- Born: March 5, 1957 (age 69) Flint, Michigan, United States
- Education: University of Toledo, Central Michigan University, University of Wyoming
- Known for: Winner and loser effects, Mate competition, Hormonal effects on behavior and reproduction, Parthenogenesis in snakes
- Scientific career
- Fields: Evolutionary biology, Herpetology
- Workplaces: Arizona State University West, Georgia State University, Zoo Atlanta, The Copperhead Institute
- Doctoral advisor: David Duvall and James Rose

= Gordon W. Schuett =

American evolutionary ecologist (born 1957)

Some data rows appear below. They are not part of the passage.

-- ==== Sys2Proof/Laws/State.lean ====
section
/-! SUPPORT. What each named update of the state does to each field: true by rfl, for simp. A record update written out
({ s with … }) reduces by itself; these are the updates with a name. -/

namespace Sys2Proof.Machine

variable (s : State)

/-! ### STATUS -/

/-- Bit 0 of a STATUS word is BUSY. -/
theorem statusWord_getLsbD_zero (b t p : Bool) (e : BitVec 4) (c : BitVec 8) (d h a : Bool) :
    (statusWord b t p e c d h a).getLsbD 0 = b := by
  simp only [statusWord, BitVec.getLsbD_append]
  cases b <;> rfl

@[simp] theorem statusWord_getElem_zero (b t p : Bool) (e : BitVec 4) (c : BitVec 8) (d h a : Bool) :
    (statusWord b t p e c d h a)[0] = b := statusWord_getLsbD_zero b t p e c d h a

/-! ### complete -/

@[simp] theorem complete_params : (complete s).params = s.params := rfl
@[simp] theorem complete_arg0 : (complete s).arg0 = s.arg0 := rfl
@[simp] theorem complete_arg1 : (complete s).arg1 = s.arg1 := rfl
@[simp] theorem complete_res0 : (complete s).res0 = s.res0 := rfl
@[simp] theorem complete_res1 : (complete s).res1 = s.res1 := rfl
@[simp] theorem complete_res2 : (complete s).res2 = s.res2 := rfl
@[simp] theorem complete_res3 : (complete s).res3 = s.res3 := rfl
@[simp] theorem complete_err : (complete s).err = .ok := rfl
@[simp] theorem complete_drop : (complete s).drop = s.drop := rfl
@[simp] theorem complete_phit : (complete s).phit = s.phit := rfl
@[simp] theorem complete_sat : (complete s).sat = s.sat := rfl
@[simp] theorem complete_ft : (complete s).ft = s.ft := rfl
@[simp] theorem complete_tv : (complete s).tv = s.tv := rfl
@[simp] theorem complete_root : (complete s).root = s.root := rfl
@[simp] theorem complete_nnodes : (complete s).nnodes = s.nnodes := rfl
@[simp] theorem complete_nodes : (complete s).nodes = s.nodes := rfl
@[simp] theorem complete_pq : (complete s).pq = s.pq := rfl
@[simp] theorem complete_cursor : (complete s).cursor = s.cursor := rfl
@[simp] theorem complete_depth : (complete s).depth = s.depth := rfl
@[simp] theorem complete_outq : (complete s).outq = s.outq := rfl
@[simp] theorem complete_eng : (complete s).eng = .idle := rfl
@[simp] theorem complete_cmdl : (complete s).cmdl = s.cmdl := rfl
@[simp] theorem complete_a0l : (complete s).a0l = s.a0l := rfl
@[simp] theorem complete_a1l : (complete s).a1l = s.a1l := rfl
@[simp] theorem complete_nextIdx : (complete s).nextIdx = s.nextIdx := rfl
@[simp] theorem complete_ia : (complete s).ia = s.ia := rfl
@[simp] theorem complete_ib : (complete s).ib = s.ib := rfl
@[simp] theorem complete_seedi : (complete s).seedi = s.seedi := rfl
@[simp] theorem complete_satp : (complete s).satp = s.satp := rfl
@[simp] theorem complete_host : (complete s).host = s.host := rfl
@[simp] theorem complete_reads : (complete s).reads = s.reads := rfl
@[simp] theorem complete_turns : (complete s).turns = s.turns := rfl
@[simp] theorem complete_draws : (complete s).draws = s.draws := rfl

/-! ### raiseError -/

@[simp] theorem raiseError_params (c : ErrCode) : (raiseError c s).params = s.params := rfl
@[simp] theorem raiseError_arg0 (c : ErrCode) : (raiseError c s).arg0 = s.arg0 := rfl
@[simp] theorem raiseError_arg1 (c : ErrCode) : (raiseError c s).arg1 = s.arg1 := rfl
@[simp] theorem raiseError_res0 (c : ErrCode) : (raiseError c s).res0 = s.res0 := rfl
@[simp] theorem raiseError_res1 (c : ErrCode) : (raiseError c s).res1 = s.res1 := rfl
@[simp] theorem raiseError_res2 (c : ErrCode) : (raiseError c s).res2 = s.res2 := rfl
@[simp] theorem raiseError_res3 (c : ErrCode) : (raiseError c s).res3 = s.res3 := rfl
@[simp] theorem raiseError_err (c : ErrCode) : (raiseError c s).err = c := rfl
@[simp] theorem raiseError_drop (c : ErrCode) : (raiseError c s).drop = s.drop := rfl
@[simp] theorem raiseError_phit (c : ErrCode) : (raiseError c s).phit = s.phit := rfl
@[simp] theorem raiseError_sat (c : ErrCode) : (raiseError c s).sat = s.sat := rfl
@[simp] theorem raiseError_ft (c : ErrCode) : (raiseError c s).ft = s.ft := rfl
@[simp] theorem raiseError_tv (c : ErrCode) : (raiseError c s).tv = s.tv := rfl
@[simp] theorem raiseError_root (c : ErrCode) : (raiseError c s).root = s.root := rfl
@[simp] theorem raiseError_nnodes (c : ErrCode) : (raiseError c s).nnodes = s.nnodes := rfl
@[simp] theorem raiseError_nodes (c : ErrCode) : (raiseError c s).nodes = s.nodes := rfl
@[simp] theorem raiseError_pq (c : ErrCode) : (raiseError c s).pq = s.pq := rfl
@[simp] theorem raiseError_cursor (c : ErrCode) : (raiseError c s).cursor = s.cursor := rfl
@[simp] theorem raiseError_depth (c : ErrCode) : (raiseError c s).depth = s.depth := rfl
@[simp] theorem raiseError_outq (c : ErrCode) : (raiseError c s).outq = s.outq := rfl
@[simp] theorem raiseError_eng (c : ErrCode) : (raiseError c s).eng = .idle := rfl
@[simp] theorem raiseError_cmdl (c : ErrCode) : (raiseError c s).cmdl = s.cmdl := rfl
@[simp] theorem raiseError_a0l (c : ErrCode) : (raiseError c s).a0l = s.a0l := rfl
@[simp] theorem raiseError_a1l (c : ErrCode) : (raiseError c s).a1l = s.a1l := rfl
@[simp] theorem raiseError_nextIdx (c : ErrCode) : (raiseError c s).nextIdx = s.nextIdx := rfl
@[simp] theorem raiseError_ia (c : ErrCode) : (raiseError c s).ia = s.ia := rfl
@[simp] theorem raiseError_ib (c : ErrCode) : (raiseError c s).ib = s.ib := rfl
@[simp] theorem raiseError_seedi (c : ErrCode) : (raiseError c s).seedi = s.seedi := rfl
@[simp] theorem raiseError_satp (c : ErrCode) : (raiseError c s).satp = s.satp := rfl
@[simp] theorem raiseError_host (c : ErrCode) : (raiseError c s).host = s.host := rfl
@[simp] theorem raiseError_reads (c : ErrCode) : (raiseError c s).reads = s.reads := rfl
@[simp] theorem raiseError_turns (c : ErrCode) : (raiseError c s).turns = s.turns := rfl
@[simp] theorem raiseError_draws (c : ErrCode) : (raiseError c s).draws = s.draws := rfl

/-! ### latchExec -/

@[simp] theorem latchExec_params (v : Word) : (latchExec v s).params = s.params := rfl
@[simp] theorem latchExec_arg0 (v : Word) : (latchExec v s).arg0 = s.arg0 := rfl
@[simp] theorem latchExec_arg1 (v : Word) : (latchExec v s).arg1 = s.arg1 := rfl
@[simp] theorem latchExec_res0 (v : Word) : (latchExec v s).res0 = s.res0 := rfl
@[simp] theorem latchExec_res1 (v : Word) : (latchExec v s).res1 = s.res1 := rfl
@[simp] theorem latchExec_res2 (v : Word) : (latchExec v s).res2 = s.res2 := rfl
@[simp] theorem latchExec_res3 (v : Word) : (latchExec v s).res3 = s.res3 := rfl
@[simp] theorem latchExec_err (v : Word) : (latchExec v s).err = s.err := rfl
@[simp] theorem latchExec_drop (v : Word) : (latchExec v s).drop = s.drop := rfl
@[simp] theorem latchExec_phit (v : Word) : (latchExec v s).phit = s.phit := rfl
@[simp] theorem latchExec_sat (v : Word) : (latchExec v s).sat = s.sat := rfl
@[simp] theorem latchExec_ft (v : Word) : (latchExec v s).ft = s.ft := rfl
@[simp] theorem latchExec_tv (v : Word) : (latchExec v s).tv = s.tv := rfl
@[simp] theorem latchExec_root (v : Word) : (latchExec v s).root = s.root := rfl
@[simp] theorem latchExec_nnodes (v : Word) : (latchExec v s).nnodes = s.nnodes := rfl
@[simp] theorem latchExec_nodes (v : Word) : (latchExec v s).nodes = s.nodes := rfl
@[simp] theorem latchExec_pq (v : Word) : (latchExec v s).pq = s.pq := rfl
@[simp] theorem latchExec_cursor (v : Word) : (latchExec v s).cursor = s.cursor := rfl
@[simp] theorem latchExec_depth (v : Word) : (latchExec v s).depth = s.depth := rfl
@[simp] theorem latchExec_outq (v : Word) : (latchExec v s).outq = s.outq := rfl
@[simp] theorem latchExec_eng (v : Word) : (latchExec v s).eng = .exec := rfl
@[simp] theorem latchExec_cmdl (v : Word) : (latchExec v s).cmdl = v := rfl
@[simp] theorem latchExec_a0l (v : Word) : (latchExec v s).a0l = s.arg0 := rfl
@[simp] theorem latchExec_a1l (v : Word) : (latchExec v s).a1l = s.arg1 := rfl
@[simp] theorem latchExec_nextIdx (v : Word) : (latchExec v s).nextIdx = s.nextIdx := rfl
@[simp] theorem latchExec_ia (v : Word) : (latchExec v s).ia = s.ia := rfl
@[simp] theorem latchExec_ib (v : Word) : (latchExec v s).ib = s.ib := rfl
@[simp] theorem latchExec_seedi (v : Word) : (latchExec v s).seedi = s.seedi := rfl
@[simp] theorem latchExec_satp (v : Word) : (latchExec v s).satp = s.satp := rfl
@[simp] theorem latchExec_host (v : Word) : (latchExec v s).host = s.host := rfl
@[simp] theorem latchExec_reads (v : Word) : (latchExec v s).reads = s.reads := rfl
@[simp] theorem latchExec_turns (v : Word) : (latchExec v s).turns = s.turns := rfl
@[simp] theorem latchExec_draws (v : Word) : (latchExec v s).draws = s.draws := rfl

Gordon W. Schuett (born March 5, 1957) is an American evolutionary ecologist who has conducted extensive research on reptiles. His work has focused primarily on snakes, but he has also published on turtles, lizards and amphibians. His most significant contributions have been to the studies of hormonal control of reproduction and behavior, winner-loser effects, long-term sperm storage, mate competition, and parthenogenesis.

==Biography==

===Graduate research===
Schuett received a master's degree in biology from Central Michigan University in 1986, under the academic guidance of James C. Gillingham. His 88-page thesis was titled "Selected Topics on Reproduction in the Copperhead, Agkistrodon contortrix (Serpentes, Viperidae)". Schuett then attended The University of Wyoming where he earned his Ph.D. in 1994 under the mentorship of David Duvall and James D. Rose. His dissertation, titled "Determinants of Fighting Success in Male Copperheads (Serpentes, Viperidae)," was a major contribution to the field of animal behavior and has since been featured in text books

===Postdoctoral research===
After finishing his Ph.D., Schuett took a 1-year postdoctoral position under William Murdoch (University of Wyoming) studying hormone levels in both male and female copperheads during reproduction and male-male agonistic bouts. In 1993, he earned a 2-year postdoctoral position at Arizona State University. While there he successfully applied for an assistant professorship. Schuett has subsequently held positions at Georgia State University and Zoo Atlanta. Since 2003, Schuett has been an adjunct professor of biology at Georgia State University.

===Publications===
Schuett has published over 120 peer-reviewed journal articles, 21 peer-reviewed book chapters, and more than 25 popular magazine articles, and he coauthored a zoology laboratory manual. Schuett has served as conference co-organizer and chief editor for two peer-reviewed scholarly volumes, Biology of the Vipers, which has been made available online, and The Rattlesnakes of Arizona, some of which has been released online by individual authors. He coauthored the popular book Rattlesnakes of the Grand Canyon and was the founding editor of the journal Herpetological Natural History.